Healing Hands From China Print E-mail

ONG Focus - Insights
Written by Oil N' Gold | Mon Nov 10 08 06:39 ET

Today, the world's focus has shifted to China as this biggest contributor to economic growth and the second largest consumer of oil announced a $586B stimulus plan to sustain the nation's economy. Stock and commodity prices rallied.

WTI crude oil's December contract rose 5% to as high as 64.3 before pulling back to 63.71 in European morning. Although the black gold has staged a 7% rebound from 59.97 low, we continue to hold a cautious view until we see a break of 71.77 which would indicate a short-term low has been formed.

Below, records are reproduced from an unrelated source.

-- ==== Sys2Proof/Machine/Access.lean ====
section
/-! DEFINITION. Memory accesses of instructions: the lanes' addresses and their checks in order (R32, R50, R247, R250),
line requests (R66), stores in the buffer (R233), barriers (R236), and the completion of an instruction when its data
is there (R220). -/

namespace Sys2Proof.Machine

/- The store buffer. -/

def unitLaunch (s : State) (u : Agent) : Option Nat :=
  match u with | .core _ => none | .grp c sl => match s.grp c sl with | some g => some g.lid | none => none

def unitLvl (s : State) (u : Agent) : Nat := match u with | .core n => s.lvl n | .grp .. => 0

/-- The stores of a unit's place, and those of its thread or group itself: not of a group that had the slot before, and no
completion word. -/
def State.sbOf (s : State) (u : Agent) : List (Nat × SbE) := s.sb.filter (fun e => e.2.u = u)
def State.ownSb (s : State) (u : Agent) : List (Nat × SbE) :=
  (s.sbOf u).filter (fun e => !e.2.word && e.2.launch == unitLaunch s u)

/-- Units of one buffer: a processor core, or the groups of a compute-die core. -/
def sameBuffer (u v : Agent) : Bool :=
  match u, v with
  | .core n, .core m => n == m
  | .grp c _, .grp d _ => c == d
  | _, _ => false

/-- Stores that a buffer holds, those that a release keeps back included (R222). -/
def State.sbUsed (s : State) (u : Agent) : Nat :=
  (s.sb.filter (fun e => sameBuffer u e.2.u)).length +
  match u with
  | .core n => match (s.core n).barrier with | some b => b.stores.length | none => 0
  | .grp c _ => ((s.grps.filter (fun e => e.1 / 64 == c)).map (fun e => match e.2.barrier with | some b => b.stores.length | none => 0)).sum

/-- The unsent store that a processor core's store merges with (R233): the latest one to its line, of the same kind and hint;
device stores are never merged (R226). -/
def State.sbMerge (s : State) (e : SbE) : Option (Nat × SbE) :=
  match e.u with
  | .grp .. => none
  | .core _ => match ((s.sbOf e.u).filter (fun x => x.2.line = e.line)).getLast? with
    | some (sid, x) => if !e.dev && !x.dev && !x.sent && x.mem = e.mem && x.hint = e.hint then some (sid, x) else none
    | none => none

/-- The buffer has room for the stores of an instruction: 64 of a processor core, 128 line requests of a compute-die core
(R233). -/
def State.sbRoom (s : State) (u : Agent) (l : List SbE) : Bool :=
  s.sbUsed u + (l.filter (fun e => (s.sbMerge e).isNone)).length ≤ (match u with | .core _ => 64 | .grp .. => 128)

/-- The memory-side die that answers for a register access as the first die on its path; none where HD does (R11, R234). -/
def mdResponds (u : Agent) (line : Nat) : Option Nat :=
  match path (unitDie u) (line * 128) with
  | e :: _ => if e % 32 < 4 then some (e % 32) else none
  | [] => none

/-- Bound of a store's response, in ns (R234, R240). -/
def State.sbBound (s : State) (e : SbE) : Nat :=
  match e.mem, mdResponds e.u e.line with
  | .mmio, some m => s.fld .cohCtrl m 0 0 10 * 1000
  | _, _ => s.fld .ordCtrl 0 0 0 10 * 1000

/-- The links on an access's way are not down; over one that trains it waits (R11, DEDUCED, log 65). -/
def State.wayDown (s : State) (u : Agent) (line : Nat) : Bool :=
  (path (unitDie u) (line * 128)).any (fun e => s.fld .lnkStatus e 0 0 2 == 0)

/-- A store that is not cached leaves for its target. -/
def State.sbSend (s : State) (sid : Nat) (e : SbE) : State :=
  let s1 := { s with sb := s.sb.set sid { e with sent := true, since := s.now, bound := s.sbBound e } }
  let fail := s1.send (.stor sid true)
  match e.mem with
  | .cached => s1
  | .mmio => if maskFull e.mask then fail else s1
  | .nc => s1.askHome { kind := .wrnc, a := agCache e.u, w := .store sid, line := e.line, mask := e.mask, data := e.data }
  | .pcie =>
    if s.pcieUp (pciePort e.line) && !s.wayDown e.u e.line then s1.pcieWrite (pciePort e.line) e.line e.mask e.data false else fail
  | .remote => if s.wayDown e.u e.line then fail else s1.remoteAccess (.store sid) 1 e.line e.mask e.data e.hint 0
  | .unmapped => fail

/-- A store that is not cached may leave: no older store of its unit to its line stands in the buffer (R219), and no older
device store of its thread to its PCIe port waits (R227). -/
def State.sbMayGo (s : State) (sid : Nat) (e : SbE) : Bool :=
  let portOf (x : SbE) : Bool := x.dev && x.mem == CmpMem.pcie
  !(s.sbOf e.u).any (fun x => x.1 < sid && (x.2.line == e.line ||
    (portOf e && portOf x.2 && !x.2.sent && x.2.lane == e.lane && pciePort x.2.line == pciePort e.line)))

/-- The stores of a unit that may leave do so, in their order. -/
def State.sbPump (s : State) (u : Agent) : State :=
  (s.sbOf u).foldl (fun s1 e => match s1.sb.find? e.1 with
    | some x => if !x.sent && x.mem != CmpMem.cached && s1.sbMayGo e.1 x then s1.sbSend e.1 x else s1
    | none => s1) s

/-- A store enters the buffer: it merges, or becomes an entry of its own (R219, R226, R233). What a merged entry is known by
is its latest store (R235). -/
def State.sbAdd (s : State) (e : SbE) : State :=
  match s.sbMerge e with
  | some (sid, x) =>
    { s with sb := s.sb.set sid { e with mask := x.mask ||| e.mask, data := mergeLine x.data e.data e.mask } }
  | none =>
    let (sid, s1) := s.newSid
    ({ s1 with sb := s1.sb.set sid e } : State).sbPump e.u

/- Addresses of the lanes. -/

/-- Physical address of byte i of an access, which may cross into a second page (R32). -/
def LAcc.addr (a : LAcc) (i : Nat) : Nat :=
  match a.pa2 with
  | none => a.pa + i
  | some q =>
    let n := 0x4000 - a.va % 0x4000
    if i < n then a.pa + i else q + (i - n)

/-- The lines that an access touches, ascending. -/
def LAcc.touches (a : LAcc) : List Nat :=
  let l0 := a.addr 0 / 128
  let l1 := a.addr (a.size - 1) / 128
  if l0 = l1 then [l0] else [l0, l1]

/-- The request that serves a lane's access to a line: its own, or the one that lanes share. -/
def reqOf (lines : List LineReq) (lane line : Nat) : Option LineReq :=
  match lines.find? (fun r => r.line = line && r.lane == some lane) with
  | some r => some r
  | none => lines.find? (fun r => r.line = line && r.lane.isNone)

/-- Bytes that an access reads out of the lines that came back. -/
def gather (lines : List LineReq) (a : LAcc) : Nat :=
  ofLeBytes ((upTo a.size).map (fun i =>
    let p := a.addr i
    match reqOf lines a.lane (p / 128) with
    | some r => lineByte r.data (p % 128)
    | none => 0))

def State.setUnitOp (s : State) (u : Agent) (op : Option Nat) (lanes : List Nat) : State :=
  match u with
  | .core n => s.setCore n { s.core n with op := op }
  | .grp c sl => match s.grp c sl with | some g => s.setGrp c sl { g with op := op, opLanes := lanes } | none => s

def State.opLanes (s : State) (u : Agent) : List Nat :=
  match u with | .core _ => [0] | .grp c sl => match s.grp c sl with | some g => g.opLanes | none => []

/- Completion. -/

/-- Words that came from memory which no cache can hold wait with their unit, which is ready again (R169). -/
def State.setFar (s : State) (u : Agent) (l : List (Nat × Nat)) : State :=
  match u with
  | .core n => s.setCore n { s.core n with far := l ++ (s.core n).far }
  | .grp c sl => match s.grp c sl with | some g => (s.setGrp c sl { g with far := l ++ g.far }).settle c sl | none => s

/-- All requests of an instruction have been answered (R220): an error or poison is reported for the lowest lane that
meets it, and otherwise the lanes get their values together. -/
def State.tryFinish (s : State) (tag : Nat) : State :=
  match s.ops.find? tag with
  | none => s
  | some p =>
    if !(p.lines.all (fun r => r.st = 2)) then s
    else
      let lanes := s.opLanes p.u
      let s1 := ({ s with ops := s.ops.del tag }).setUnitOp p.u none lanes
      let pc := (s1.thr p.u ((lanes.head?).getD 0)).pc
      let x : UCtx := ⟨p.u, pc, p.len, lanes, p.accs.map (·.lane), ⟨none, 0⟩⟩
      let badLine (a : LAcc) : Option LineReq := (a.touches.filterMap (fun l => reqOf p.lines a.lane l)).find?
        (fun r => r.err || r.poison)
      let det : Nat := match p.kind with | .amo .. | .sc | .cmo _ => 16 | _ => 0
      if p.kind = .fetch then s1.setFar p.u (p.lines.map (fun r => (r.line, if r.err then 2 else r.poison.toNat)))
      else match p.accs.find? (fun a => (badLine a).isSome) with
      | some a =>
        let err := match badLine a with | some r => r.err | none => false
        s1.raise x a.lane (if err then 8 else 7) det (BitVec.ofNat 64 a.va) a.leaf.1 a.leaf.2
      | none =>
        match p.kind with
        | .cmo _ | .fetch => s1.next x
        | .load size sgn fp =>
          let s2 := p.accs.foldl (fun s2 a =>
            let mm := p.lines.any (fun r => r.mem == CmpMem.mmio && r.lane == some a.lane)
            let v := if mm then a.old else gather p.lines a
            let t := s2.thr p.u a.lane
            let w := if sgn then wordOfInt (sext (8 * size) v) else BitVec.ofNat 64 v
            s2.setThr p.u a.lane (if fp then t.setF p.rd w else t.setG p.rd w)) s1
          (if fp then s2.noteF p.u [p.rd] else s2).next x
        | .ll =>
          let s2 := p.accs.foldl (fun s2 a =>
            let t := s2.thr p.u a.lane
            s2.setThr p.u a.lane (t.setG p.rd (BitVec.ofNat 64 (gather p.lines a)))) s1
          s2.next x
        | .amo o wide =>
          let s2 := p.accs.foldl (fun s2 a =>
            let t := s2.thr p.u a.lane
            s2.setThr p.u a.lane (t.setG p.rd (BitVec.ofNat 64 a.old))) s1
          let failed := o = .cas ∧ p.accs.any (fun a => a.old ≠ a.op2 % 2 ^ (if wide then 64 else 32))
          s2.advance x (fun _ => none) failed
        | .sc =>
          let s2 := p.accs.foldl (fun s2 a =>
            let t := s2.thr p.u a.lane
            s2.setThr p.u a.lane (t.setG p.rd (BitVec.ofNat 64 a.old))) s1
          let failed := p.accs.any (fun a => a.old ≠ 0)
          let s3 := if failed then s2.count (agUnit p.u) 0x106 else s2
          s3.advance x (fun _ => none) failed

/- Barriers. -/

/-- Older stores of a unit that a barrier awaits. -/
def State.olderStores (s : State) (u : Agent) : List Nat := (s.ownSb u).map (·.1)

/-- A store that counts as performed at a scope before it is complete: at GROUP or CORE a processor core's cached store, which
is in its buffer, and a device store to local memory that its home has accepted (R218). -/
def SbE.early (e : SbE) (scope : Nat) : Bool :=
  scope ≤ 1 && ((e.mem == CmpMem.nc && e.accepted) || (e.mem == CmpMem.cached && match e.u with | .core _ => true | .grp .. => false))

/-- Older stores that a release at a scope awaits (R218, R222). -/
def State.relStores (s : State) (u : Agent) (scope : Nat) : List Nat :=
  ((s.ownSb u).filter (fun e => !e.2.early scope)).map (·.1)

/-- Lanes of a finished instruction move on, and it retires. -/
def State.finishLanes (s : State) (u : Agent) (len : Nat) (yields : Bool) (act : Nat) : State :=
  let all := s.opLanes u
  let x : UCtx := ⟨u, (s.thr u ((all.head?).getD 0)).pc, len, all, all.take act, ⟨none, 0⟩⟩
  s.advance x (fun _ => none) yields

/-- The requests of an instruction leave (R66): cached lines wait for their cache, others go to their home, their
register, their port or the fabric; a line that nothing maps has failed already (R168), and a CMO of a line that no
cache can hold is complete (R47, R169). -/
def State.startOp (s : State) (p : PendOp) (lanes : List Nat) : State :=
  let (tag, s0) := s.newTag
  let amo := match p.kind with | .amo o w => some (o, w) | _ => none
  let cmo := match p.kind with | .cmo k => some k | _ => none
  let lines := p.lines.map (fun l =>
    if cmo.isSome && l.mem != CmpMem.cached && l.mem != CmpMem.nc then { l with st := 2 }
    else if l.mem = .unmapped || ((l.mem == CmpMem.pcie || l.mem == CmpMem.remote) && s.wayDown p.u l.line) then { l with st := 2, err := true }
    else l)
  let w := Who.op tag
  let rq (k : RqKind) (l : LineReq) (h : Nat) : HReq :=
    { kind := k, a := agCache p.u, w := w, line := l.line, hint := h, amo := amo, accs := if amo.isSome then p.accs else [] }
  let s1 := ({ s0 with ops := s0.ops.set tag { p with lines := lines, started := s.now } }).setUnitOp p.u (some tag) lanes
  let s3 := (lines.filter (fun l => l.st ≠ 2)).foldl (fun s2 l =>
    match l.mem, cmo with
    | .cached, some k | .nc, some k => s2.askHome (rq (.cmo k) l 1)
    | .cached, none => if amo.isSome then s2.askHome (rq .atmh l l.hint) else s2
    | .nc, none => s2.askHome (rq .rdnc l 1)
    | .pcie, _ =>
      if s2.pcieUp (pciePort l.line) then
        ({ s2 with pci := s2.pci.upd {} (pciePort l.line) (fun y => { y with out := y.out ++ [(w, l.line)] }) } : State).count 580 0x305
      else s2.send (.load tag l.line 0 false true)
    | .remote, _ => s2.remoteAccess w (if amo.isSome then 2 else 0) l.line 0 0 l.hint p.scope
    | .mmio, _ | .unmapped, _ => s2) s1
  s3.tryFinish tag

China said yesterday that it will spend around $586B through 2010 on housing and infrastructure. This is expected to spur demand on iron ore, crude oil and copper. The plan represented about 80% of government spending last year. Such extra spending may increase the nation's economic growth by 2% in 2009

On the supply side, top exporter Saudi Arabia planned to cut December supplies to Asian countries, including S. Korea and Japan, by 5%. In the meantime, Russia will also join the OPEC in cutting output. In fact, shipments from Russia have fallen 25% this month.

Stocks in Asia and Europe also rose in response to China's stimulus. The MSCI AP Index surged 3.1% to 89.96. The Shanghai Composite Index rose 7.3% and Japan's Nikkei 225 Index rose 5.81%. In European morning, shares also opened higher with FTSE gained 3.3%, CAC and DAX also added 3.5% and 3.54%, respectively.

Gold extended last Friday's strength and rose to 750.1, brought by oil's rally and dollar's weakness. Near term outlook for gold and other metals turned more positive as China announced a hefty rescue package. While we do not rule out the possibility for the December contract price to rise to 814.4 (100% projection of the rise from 681 to 778.3 measured from 717.7), only a break of 822.5 (previous support-turned-resistance) would give us a first signal that recent fall may have ended. Otherwise, resumption of decline would bring weakness to 717.1 and then re-test of 681.

As investors increased risk appetite, we saw selling pressure in USD. Sterling rose to as high as 1.5885 against the greenback, before pulling back to 1.5722 after a lower-than expected UK PPI data. Euro also gained 1.26% against USD to trade above 1.28 today. Weakness in the dollar was probably due to the pursuit of high-yield investment and expectation that the FED will cut interest rate in the coming FOMB meeting.

According to COT report, speculative long positions last week outnumbered short positions by 68 195 contracts. Net long positions fell by 13% from a week earlier. Gold in the SPDR Gold Trust held steady at 749.2 metric tons on November.

Platinum rose 3.9% to 884.9 Monday. Apart from the plan in China, Australia announced tariff cut of 5% on automotive industry as well as capital injection of $4.3 billion from 2011 to 2020 on development of environmentally friendly cars. We have in our weekly report recommending a buy on the futures because we think the metal was oversold after automakers announced poor 3Q earning results last week. Moreover, automotive industry may recover after financial assistance from different countries including the US and Australia.